Question

We were discussing about the possibility of having an algebra over a field which is associative but has not the unity. Does it exist? It has been proposed as a counterexample the set of even numbers. We believe it is wrong because it can't be a vector space. If an associative but not unital algebra exists, how can we write its associative property? We usually write it as a commutative diagram or in terms of maps composition. In these terms the identity seams unavoidable. i.e. $$ m\circ\left(m\otimes id\right) = m\circ\left(id\otimes m\right)\qquad associativity$$ with $m : A\otimes A\rightarrow A$

Answer 1

The set of even numbers is a non-unital ring, in particular it has an associative multiplication, but you are right that it isn't an algebra over a field. For an example of a non-unital algebra, consider the continuous functions $\mathbb{R} \to \mathbb{R}$ which vanish at a particular point, under pointwise product. More generally, any proper two-sided ideal of an algebra is a non-unital algebra, just as any proper two-sided ideal of a ring is a non-unital ring.
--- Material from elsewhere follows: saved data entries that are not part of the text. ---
-- ==== Sys2Proof/Machine/Events.lean ====
section
/-!
DEFINITION. The event router (R479–R485, R493): raises, the log, vectors, reactions.
-/
namespace Sys2Proof.Machine

/-- A router changed. -/
def World.updEvt (w : World) (h : Half) (f : Router → Router) : World := { w with evt := w.evt.upd h f }

/-- An event raised by source `num` with its ARG. -/
def execEventRaise (h : Half) (num arg : Nat) (s : State) : Out := lift s fun w =>
  w.when (num < 256) fun w => w.raise h num (arg % 2 ^ 32)

/-! The log (R481, R483). -/

/-- The 16 bytes of a record. -/
def EvRec.bytes (r : EvRec) : List Byte :=
  leBytes r.stamp 8 ++ leBytes r.num 1 ++ leBytes r.flags 1 ++ leBytes r.count 1 ++ leBytes 0 1 ++ leBytes r.arg 4

/-- A record written to a half's log: LOG_OVF when it overwrites one not consumed. -/
def World.logRec (w : World) (h : Half) (r : EvRec) : World :=
  let n := w.rd h F.EVT_LOG_HEAD.VALUE
  let left_ := (n + 2 ^ 32 - w.rd h F.EVT_LOG_TAIL.VALUE) % 2 ^ 32
  let w := w.when (4096 ≤ left_) fun w => w.wr h F.EVT_STATUS.LOG_OVF 0 1
  (w.putMem h 10 (16 * (n % 4096)) r.bytes).wr h F.EVT_LOG_HEAD.VALUE 0 ((n + 1) % 2 ^ 32)

/-! Knocks of objects (R488, R490): valves, switches, inputs, CAN channels. -/

/-- The kinds that a Knock of class 0 and KNOCK_OBJ name. -/
def knockKind (k : Nat) : Bool := [1, 2, 3, 5].contains (kindOfObj k) && k < nObj

/-- An object Knocked. -/
def World.knockObj (w : World) (k : Nat) : World :=
  match kindOfObj k with
  | 1 => w.knockValve k (w.rd .A F.VLV_STATUS.TOFF k)
  | 2 => w.knockSwitch (k - 96)
  | 3 => w.knockInput (k - 144)
  | 5 => w.knockCan (k - 336)
  | _ => w

/-- An object shows itself Knocked and not restarted. -/
def World.objKnocked (w : World) (k : Nat) : Bool :=
  match kindOfObj k with
  | 1 => w.flag .A F.VLV_STATUS.KNOCKED k
  | 2 => w.flag .A F.LSW_STATUS.KNOCKED (k - 96)
  | 5 => w.canRd (k - 336) F.CAN_STATUS.KNOCKED = 1
  | _ => false

/-! Delivery (R484, R485). -/

/-- Whether a route applies to a record (R486). -/
def Route.fits (t : Route) (r : EvRec) : Bool := t.event = r.num && (t.matchObj = 0xFFFF || t.matchObj = r.arg % 2 ^ 16)

/-- The vectors of a route set pending: cluster `c` (0 application, 1 real-time, 2 Steward), words at indices 2 c and 2 c + 1. -/
def World.pendVec (w : World) (h : Half) (t : Route) : World :=
  w.forAll ((List.range 3).filter (bitOf t.clusters)) fun w c =>
    let v := t.vec.getD c 0
    let i := 2 * c + v / 32
    w.wr h F.EVT_VPEND.V i (w.rd h F.EVT_VPEND.V i ||| 2 ^ (v % 32))

/-- The objects of a route's reaction. -/
def World.reactObjs (w : World) (h : Half) (t : Route) : List Nat :=
  match t.react with
  | 1 => [t.target]
  | 2 => (w.func h t.target).outs
  | _ => []

/-- The owned objects that a record's routes Knock, while reactions are enabled. -/
def State.reactions (s : State) (h : Half) (l : List Route) : List Nat :=
  if s.w.flag h F.EVT_CTRL.REACT_EN && s.own.alive h then
    (l.flatMap (s.w.reactObjs h)).filter (fun k => knockKind k && s.own.owns h k)
  else []

/-- A record with REACTED set. -/
def EvRec.react (r : EvRec) (on : Bool) : EvRec := if on && !bitOf r.flags 3 then { r with flags := r.flags + 8 } else r

/-- The oldest record delivered: reactions, vectors, the log, the sibling's log. -/
def State.deliver (s : State) (h : Half) (r : EvRec) (rest : List EvRec) : State :=
  let routes := (s.w.evt.get h).routes.filter (·.fits r)
  let objs := s.reactions h routes
  let r := r.react (!objs.isEmpty)
  s.onW fun w =>
    let w := w.updEvt h fun e => { e with queue := rest }
    let w := (w.forAll objs World.knockObj).forAll routes fun w t => w.pendVec h t
    let w := w.logRec h r
    let w := w.when (routes.any (·.fwd) && w.flag h F.XNG_STATUS.UP && (w.run.get h.other).running) fun w =>
      ((w.logRec h.other { r with flags := r.flags + 2 }).xngSent h 4 16).xngGot h.other 16
    w.updEvt h fun e => e.report (w.mt h) h.code

/-- The record at the head of the input queue is delivered. -/
def execEventRecordDelivery (h : Half) (s : State) : Out :=
  match (s.w.evt.get h).queue with
  | [] => .next s
  | r :: rest => .next (s.when (s.w.run.get h).running (·.deliver h r rest))

/-- EVT_CTRL.CLR_CNT: the counts and flags of EVT_STATUS. -/
def execEvtClrCnt (h : Half) (_init : Nat) (s : State) : Out := lift s fun w =>
  ((w.wr h F.EVT_STATUS.LOST 0 0).wr h F.EVT_STATUS.LOG_OVF 0 0).wr h F.EVT_STATUS.KNOCK_FULL 0 0

end Sys2Proof.Machine
end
You may think that these examples are "unnatural," so here is a "natural" one: the algebra of compactly supported continuous functions $\mathbb{R} \to \mathbb{R}$ under convolution.

For an example of a non-associative algebra, take, for example, the octonions. Your confusion arises because of the following issue: given a vector space $V$ and a bilinear operation $V \times V \to V$ we can associate to any $a \in V$ the linear operator $L_a$ which is left multiplication by $a$, and these linear operators form an associative algebra. However, composition of the operators $L_a$ need not be the same as $\times$: associativity is equivalent to the statement that $L_a L_b = L_{a \times b}$, which need not be the case in general. I think this is the source of your confusion.